After the Republican-dominated Indiana Legislature shoved through a 5 percent state income tax cut as a compromise gesture to new Gov. Mike Pence, media outlets like The Columbus Republic rightly termed the tax cut “silly.”
For ordinary families, the tax cut means a savings of a buck a week now, growing to a lousy $2 a week by 2017.
Though touted by the new governor with an almost religious fervor as a means of spurring job creation, we need to remember that it was the Democratic nominee for governor, John Gregg, who started this tax cut nonsense last summer.
That’s right. Even though most Democrats (and a majority of Hoosiers for that matter) agree with the proposition that investments in education and infrastructure are the best way of creating new jobs, it was Gregg who broke with his own party and defied his own pollsters when he proposed cutting the already anemic amount Indiana collects in corporate income taxes, which would have cost the state $500 million at the time.
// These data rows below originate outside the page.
-- ==== Sys2Proof/Machine/Fuller.lean ====
section
/-! DEFINITION. The Fuller queue: CI16 streams, transform stages, c registers (R80 to R83, R88, R150 to R153,
R256, R257, R275 to R279; row 108). -/

namespace Sys2Proof.Machine

/-- A complex value with its poison mark. -/
structure CVal where
  i : Int
  q : Int
  pz : Bool

/-- The CI16 value of 32 bits (R65). -/
def ciOf (e : Elem) : CVal := if e.pz then ⟨0, 0, true⟩ else ⟨signed 16 e.v, signed 16 (e.v / 2 ^ 16), false⟩

/-- The 32 bits of a CI16 value; poison reads 0 (R104). -/
def ciBits (c : CVal) : Elem := if c.pz then ⟨0, true⟩ else ⟨wrap 16 c.i + 2 ^ 16 * wrap 16 c.q, false⟩

def cMul (a b : CVal) : CVal := ⟨a.i * b.i - a.q * b.q, a.i * b.q + a.q * b.i, a.pz || b.pz⟩
def cAdd (a b : CVal) : CVal := ⟨a.i + b.i, a.q + b.q, a.pz || b.pz⟩
def cSub (a b : CVal) : CVal := ⟨a.i - b.i, a.q - b.q, a.pz || b.pz⟩
def cConj (a : CVal) : CVal := ⟨a.i, -a.q, a.pz⟩
def cShl (a : CVal) (n : Nat) : CVal := ⟨a.i * ((2 ^ n : Nat) : Int), a.q * ((2 ^ n : Nat) : Int), a.pz⟩
/-- j times a value, or −j times it. -/
def cRot (pos : Bool) (a : CVal) : CVal := if pos then ⟨-a.q, a.i, a.pz⟩ else ⟨a.q, -a.i, a.pz⟩

/-- An integer brought to `w` bits: clamped with `sat`, else wrapped; either sets SA (R88). -/
def toWidth (w : Nat) (sat : Bool) (v : Int) : Int × Nat :=
  let hi : Int := ((2 ^ (w - 1) : Nat) : Int) - 1
  let lo : Int := -((2 ^ (w - 1) : Nat) : Int)
  if lo ≤ v ∧ v ≤ hi then (v, 0) else (if sat then max lo (min hi v) else signed w (wrap w v), flSA)

/-- A write-back: shifted right by n, rounded, brought to int16 (R81). -/
def writeBack (sat : Bool) (n : Nat) (c : CVal) : CVal × List Nat :=
  if c.pz then (⟨0, 0, true⟩, [flPZ])
  else
    let a := toWidth 16 sat (rneInt c.i n)
    let b := toWidth 16 sat (rneInt c.q n)
    (⟨a.1, b.1, false⟩, [a.2, b.2])

/-- The address of sample s of a stream (R275). -/
def sampleAddr (a s : Nat) : Nat :=
  (a / 0x18000 + s / 16 % 2) % 32 * 0x18000 + ((a % 0x18000) / 64 + s / 32) * 64 + s % 16 * 4

/-- `n` samples from sample `k` up. -/
def readStream (t a : Nat) : Nat → Nat → Chip → Chip × List CVal
  | 0, _, s => (s, [])
  | n + 1, k, s =>
    let e := readSome s t (sampleAddr a k) 4
    let r := readStream t a n (k + 1) e.1
    (r.1, ciOf e.2 :: r.2)

/-- A whole stream of `n` samples read. -/
def stream (t a n : Nat) (s : Chip) : Chip × List CVal :=
  let r := readStream t a n 0 s
  (ctrBank r.1 t false (cdiv n 16), r.2)

/-- Samples written from sample `k` up, two to a word. -/
def putStream (t a : Nat) : Nat → Nat → List CVal → Chip → Chip
  | n + 1, k, x :: y :: r, s =>
    let u := ciBits x
    let v := ciBits y
    putStream t a n (k + 2) r (writeWord s t (sampleAddr a k / 8) ⟨u.v + 2 ^ 32 * v.v, u.pz || v.pz⟩)
  | _, k, [x], s => writePart s t (sampleAddr a k) 4 (ciBits x)
  | _, _, _, s => s

def writeStream (t a : Nat) (l : List CVal) (s : Chip) : Chip :=
  ctrBank (putStream t a l.length 0 l s) t true (cdiv l.length 16)

/-- Leading bits equal to the sign bit, less one, of an int16 (R82). -/
def redundant (v : Int) : Nat :=
  let m := if v < 0 then (-v - 1).toNat else v.toNat
  if m == 0 then 15 else 14 - Nat.log2 m

/-- The redundant sign count of one part: 15 for 0, which never lowers a block's exponent (R82). -/
def partExp (v : Int) : Nat := if v == 0 then 15 else min 14 (redundant v)

/-- The block exponent (R82). -/
def blockExp (l : List CVal) : Elem :=
  ⟨l.foldl (fun m c => min m (min (partExp c.i) (partExp c.q))) 15, l.any (·.pz)⟩

/-- The exponent word's BEXP and RUN (R279). -/
def readExp (s : Chip) (t a : Nat) : Chip × Elem :=
  let r := readWord s t (a / 8)
  (ctrBank r.1 t false 1, r.2)

/-- BEXP alone written (R279). -/
def putBexp (t a : Nat) (b : Elem) (s : Chip) : Chip := ctrBank (writePart s t a 1 b) t true 1

/-- The common fields of a Fuller descriptor (R276). -/
structure FulOp where
  shift : Nat
  n : Nat
  taps : Nat
  span : Nat
  a : Nat
  b : Nat
  d : Nat
  e : Nat
  c : Nat
  sat : Bool
  bexp : Bool
  apply : Bool
  inv : Bool
  conj : Bool
  low : Bool

def fulOf (o : EngOp) : FulOp :=
  let x := opW o 0
  let y := opW o 1
  let z := opW o 2
  ⟨bitsOf x 57 53, bitsOf x 52 40 + 1, bitsOf x 39 35 + 1, 2 ^ bitsOf x 34 31, bitsOf x 21 0, bitsOf y 43 22,
    bitsOf y 21 0, bitsOf z 43 22, bitsOf z 21 0, o.mode.testBit 5, o.mode.testBit 4, o.mode.testBit 3,
    o.mode.testBit 2, o.mode.testBit 1, o.mode.testBit 0⟩

/-- Samples written back to a stream, with the block exponent where asked, and the flags raised (R153). -/
def fulOut (t : Nat) (o : EngOp) (f : FulOp) (l : List CVal) (s : Chip) : Chip :=
  let w := l.map (writeBack f.sat f.shift)
  let fl := w.flatMap (·.2)
  let out := w.map (·.1)
  let s1 := writeStream t f.d out s
  let s2 := if f.bexp then putBexp t f.e (blockExp out) s1 else s1
  opFlags s2 t o (allFlags fl) 0 (countFlag flSA fl)

/-- `fcmul` (R277). -/
def runFcmul (t : Nat) (o : EngOp) (s : Chip) : Chip :=
  let f := fulOf o
  let x := stream t f.a f.n s
  let y := stream t f.b f.n x.1
  let z := if f.low then stream t f.c f.n y.1 else (y.1, [])
  let l := (List.range f.n).map (fun k =>
    let b := y.2.getD k ⟨0, 0, false⟩
    let p := cMul (x.2.getD k ⟨0, 0, false⟩) (if f.conj then cConj b else b)
    if f.low then cAdd p (cShl (z.2.getD k ⟨0, 0, false⟩) f.shift) else p)
  fulOut t o f l z.1

/-- A lane accumulator with a product added (R80, R88). -/
def laneAdd (sat : Bool) (a : Lane) (p : CVal) : Lane × List Nat :=
  if a.pz || p.pz then ({ i := 0, q := 0, pz := true }, [flPZ])
  else
    let lim (v : Int) : Int × Nat :=
      let hi : Int := ((2 ^ 47 : Nat) : Int) - 1
      if sat then (if v < -hi then (-hi, flSA) else if hi < v then (hi, flSA) else (v, 0)) else toWidth 48 false v
    let x := lim (a.i + p.i)
    let y := lim (a.q + p.q)
    ({ i := x.1, q := y.1, pz := false }, [x.2, y.2])

def getLane (y : Tile) (k : Nat) : Lane := tget (fun _ => ({} : Lane)) y.lanes k
def setLane (y : Tile) (k : Nat) (a : Lane) : Tile := { y with lanes := tset (fun _ => ({} : Lane)) k a y.lanes }

/-- Products added to the lane accumulators, sample after sample. -/
def accumLanes (sat : Bool) : Nat → List CVal → Tile → Tile × List Nat
  | _, [], y => (y, [])
  | k, p :: r, y =>
    let a := laneAdd sat (getLane y (k % 32)) p
    let q := accumLanes sat (k + 1) r (setLane y (k % 32) a.1)
    (q.1, a.2 ++ q.2)

/-- `fcmac` (R277). -/
def runFcmac (t : Nat) (o : EngOp) (s : Chip) : Chip :=
  let f := fulOf o
  let x := stream t f.a f.n s
  let y := stream t f.b f.n x.1
  let l := (x.2.zip y.2).map (fun p => cMul p.1 (if f.conj then cConj p.2 else p.2))
  let r := accumLanes f.sat 0 l (getTile y.1 t)
  opFlags (setTile y.1 t r.1) t o (allFlags r.2) 0 (countFlag flSA r.2)

/-- The 32 values of a c register. -/
def readC (y : Tile) (c : Nat) : List CVal :=
  let v := (tget (fun _ => (0#1024 : CWord)) y.c c).toNat
  let m := (tget (fun _ => (0#32 : BitVec 32)) y.cm c).toNat
  (List.range 32).map (fun j => ciOf ⟨lane 32 v j, m.testBit j⟩)

/-- A c register written: 32 elements of 32 bits with their marks. -/
def writeC (y : Tile) (c : Nat) (l : List Elem) : Tile :=
  { y with
    c := tset (fun _ => (0#1024 : CWord)) c (BitVec.ofNat 1024 (packLanes 32 (l.map (·.v)))) y.c
    cm := tset (fun _ => (0#32 : BitVec 32)) c (BitVec.ofNat 32 (packLanes 1 (l.map (fun e => b2n e.pz)))) y.cm }

/-- `fwb` (R277). -/
def runFwb (t : Nat) (o : EngOp) (s : Chip) : Chip :=
  let f := fulOf o
  let y := getTile s t
  let acc := (List.range 32).map (fun k => let a := getLane y k; (⟨a.i, a.q, a.pz⟩ : CVal))
  let s1 := setTile s t { y with lanes := [] }
  if f.low then
    let w := acc.map (writeBack f.sat f.shift)
    let fl := w.flatMap (·.2)
    let s2 := modTile s1 t (fun z => writeC z o.kc (w.map (fun x => ciBits x.1)))
    let s3 := if f.bexp then putBexp t f.e (blockExp (w.map (·.1))) s2 else s2
    opFlags s3 t o (allFlags fl) 0 (countFlag flSA fl)
  else fulOut t o f acc s1

/-- `ffir` (R277). -/
def runFfir (t : Nat) (o : EngOp) (s : Chip) : Chip :=
  let f := fulOf o
  let h := readC (getTile s t) o.kc
  let x := stream t f.a (f.n + f.taps - 1) s
  let tap (k : Nat) : CVal := let c := h.getD k ⟨0, 0, false⟩; if f.conj then cConj c else c
  let l := (List.range f.n).map (fun k =>
    (List.range f.taps).foldl (fun a j => cAdd a (cMul (tap j) (x.2.getD (k + f.taps - 1 - j) ⟨0, 0, false⟩))) ⟨0, 0, false⟩)
  fulOut t o f l x.1

/-- `fmag2` (R277). -/
def runFmag2 (t : Nat) (o : EngOp) (s : Chip) : Chip :=
  let f := fulOf o
  let x := stream t f.a f.n s
  fulOut t o f (x.2.map (fun a => ⟨a.i * a.i + a.q * a.q, 0, a.pz⟩)) x.1

/-- `fbexp` (R277). -/
def runFbexp (t : Nat) (o : EngOp) (s : Chip) : Chip :=
  let f := fulOf o
  let x := stream t f.a f.n s
  let b := blockExp x.2
  opFlags (putBexp t f.e b x.1) t o (flIf b.pz flPZ) 0 0

/-- The outputs of a radix-2 stage before write-back, in place order (R278). -/
def radix2 (n span : Nat) (x w : Nat → CVal) : List CVal :=
  (List.range n).map (fun k =>
    let i := k % span
    let base := k / (2 * span) * (2 * span)
    let u := x (base + i)
    let v := x (base + i + span)
    if k % (2 * span) < span then cShl (cAdd u v) 14 else cMul (cSub u v) (w i))

/-- The outputs of a radix-4 stage before write-back, in place order (R278). -/
def radix4 (inv : Bool) (n span : Nat) (x w : Nat → CVal) : List CVal :=
  (List.range n).map (fun k =>
    let i := k % span
    let m := k / span % 4
    let base := k / (4 * span) * (4 * span) + i
    let x0 := x base
    let x1 := x (base + span)
    let x2 := x (base + 2 * span)
    let x3 := x (base + 3 * span)
    let y := match m with
      | 0 => cAdd (cAdd x0 x1) (cAdd x2 x3)
      | 1 => cSub (cSub (cAdd x0 (cRot inv x1)) x2) (cRot inv x3)
      | 2 => cSub (cAdd (cSub x0 x1) x2) x3
      | _ => cAdd (cSub (cSub x0 (cRot inv x1)) x2) (cRot inv x3)
    if m == 0 then cShl y 14 else cMul y (w (3 * i + m - 1)))

/-- A transform stage (R278, R279). -/
def runStage (four : Bool) (t : Nat) (o : EngOp) (s : Chip) : Chip :=
  let f := fulOf o
  let useE := f.apply || f.bexp
  let e0 := if useE then readExp s t f.e else (s, ⟨0, false⟩)
  let b := if f.apply then e0.2.v % 256 else 0
  let x := stream t f.a f.n e0.1
  let w := stream t f.b (if four then 3 * f.span else f.span) x.1
  let mark := f.apply && e0.2.pz
  let xs := (x.2.map (fun c => (⟨(cShl c b).i, (cShl c b).q, c.pz || mark⟩ : CVal))).toArray
  let ws := w.2.toArray
  let gx (k : Nat) : CVal := xs.getD k ⟨0, 0, false⟩
  let gw (k : Nat) : CVal := ws.getD k ⟨0, 0, false⟩
  let l := if four then radix4 f.inv f.n f.span gx gw else radix2 f.n f.span gx gw
  let r := l.map (writeBack f.sat (14 + f.shift))
  let fl := r.flatMap (·.2)
  let out := r.map (·.1)
  let s1 := opFlags (writeStream t f.d out w.1) t o (allFlags fl) 0 (countFlag flSA fl)
  if useE then
    let be := blockExp out
    let run := wrap 16 (signed 16 (e0.2.v / 2 ^ 16) + (b : Int) - (f.shift : Int))
    let nb := if f.bexp then be.v else e0.2.v % 256
    ctrBank (writeWord s1 t (f.e / 8) ⟨nb + 2 ^ 16 * run, e0.2.pz || (f.bexp && be.pz)⟩) t true 1
  else s1

/-- `cld` (R257). -/
def runCld (t : Nat) (o : EngOp) (s : Chip) : Chip :=
  let r := readWords s t (opW o 1 / 8) 16
  let l := r.2.flatMap (fun e => [(⟨e.v % 2 ^ 32, e.pz⟩ : Elem), ⟨e.v / 2 ^ 32, e.pz⟩])
  modTile (ctrBank r.1 t false 2) t (fun y => writeC y (opW o 0) l)

/-- The 16 words of a c register, each with the marks of its two lanes (R225). -/
def cWords (y : Tile) (c : Nat) : List Elem :=
  let v := (tget (fun _ => (0#1024 : CWord)) y.c c).toNat
  let m := (tget (fun _ => (0#32 : BitVec 32)) y.cm c).toNat
  (List.range 16).map (fun j => (⟨lane 64 v j, m.testBit (2 * j) || m.testBit (2 * j + 1)⟩ : Elem))

/-- `cst` (R257). -/
def runCst (t : Nat) (o : EngOp) (s : Chip) : Chip :=
  ctrBank (writeWords s t (opW o 1 / 8) (cWords (getTile s t) (opW o 0))) t true 2

/-- PZ in the issuing strand for a move of a marked value (R76). -/
def movePZ (t : Nat) (o : EngOp) (c : Bool) (s : Chip) : Chip := if c then raiseFlags s t o.strand flPZ else s

/-- `mvcv`: the pending write of vd is made (R256). -/
def runMvcv (t : Nat) (o : EngOp) (s0 : Chip) : Chip :=
  let l := cWords (getTile s0 t) (opW o 1)
  let s := movePZ t o (l.any (·.pz)) s0
  let s1 := modStrand s t o.strand (fun x =>
    wrV x (opW o 0) (packLanes 64 (l.map (·.v))) (packLanes 1 (l.map (fun e => b2n e.pz))))
  setBusy s1 t o.strand (codeV (opW o 0)) false

/-- `mvvc` (R256). -/
def runMvvc (t : Nat) (o : EngOp) (s : Chip) : Chip :=
  modTile (movePZ t o (o.vpz != 0) s) t (fun y => writeC y (opW o 0)
    ((List.range 32).map (fun j => (⟨lane 32 o.vdat j, o.vpz.testBit (j / 2)⟩ : Elem))))

/-- The operation at the head of the Fuller queue runs; those with a CNT field decrement it (R241, R277). -/
def runFuller (t : Nat) (s : Chip) (o : EngOp) : Chip :=
  let quiet (st : Chip) : Chip := retryTile (popOp st t 2 o) t
  match o.kind with
  | .fcmul => finishOp (runFcmul t o s) t 2 o
  | .fcmac => finishOp (runFcmac t o s) t 2 o
  | .fwb => finishOp (runFwb t o s) t 2 o
  | .ffir => finishOp (runFfir t o s) t 2 o
  | .fmag2 => finishOp (runFmag2 t o s) t 2 o
  | .fbexp => finishOp (runFbexp t o s) t 2 o
  | .fr4 => finishOp (runStage true t o s) t 2 o
  | .fr2 => finishOp (runStage false t o s) t 2 o
  | .cld => quiet (runCld t o s)
  | .cst => quiet (runCst t o s)
  | .mvcv => quiet (runMvcv t o s)
  | .mvvc => quiet (runMvvc t o s)
  | _ => s

/-- FULLER_OP_COMPLETE (R277, R256, R257). -/
def cmdFullerOpComplete (tile : Nat) (s : Chip) : Out :=
  completeOp s tile 2 [.fcmul, .fcmac, .fwb, .ffir, .fmag2, .fbexp, .fr4, .fr2, .cld, .cst, .mvcv, .mvvc] (runFuller tile)

end Sys2Proof.Machine
end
Then, while county highway departments and local street departments were patching potholes and straining under the weight of tax caps and reduced funding, Gregg went on to propose eliminating the motor fuel tax of 18 cents a gallon that generates $800 million per year for our roads and bridges.
Eric Bradner, of the Evansville Courier, reminds us in a recent column it was Gregg who fired the first shot in the tax cut wars back in the campaign summer of 2012, spurring then-candidate Pence to counter with his own proposed reduction in the state’s income tax from 3.4 percent to 3.06 percent. That income tax proposal became a central theme of the Pence campaign, and the new governor was then wedded to it as gospel in his 2013 legislative program.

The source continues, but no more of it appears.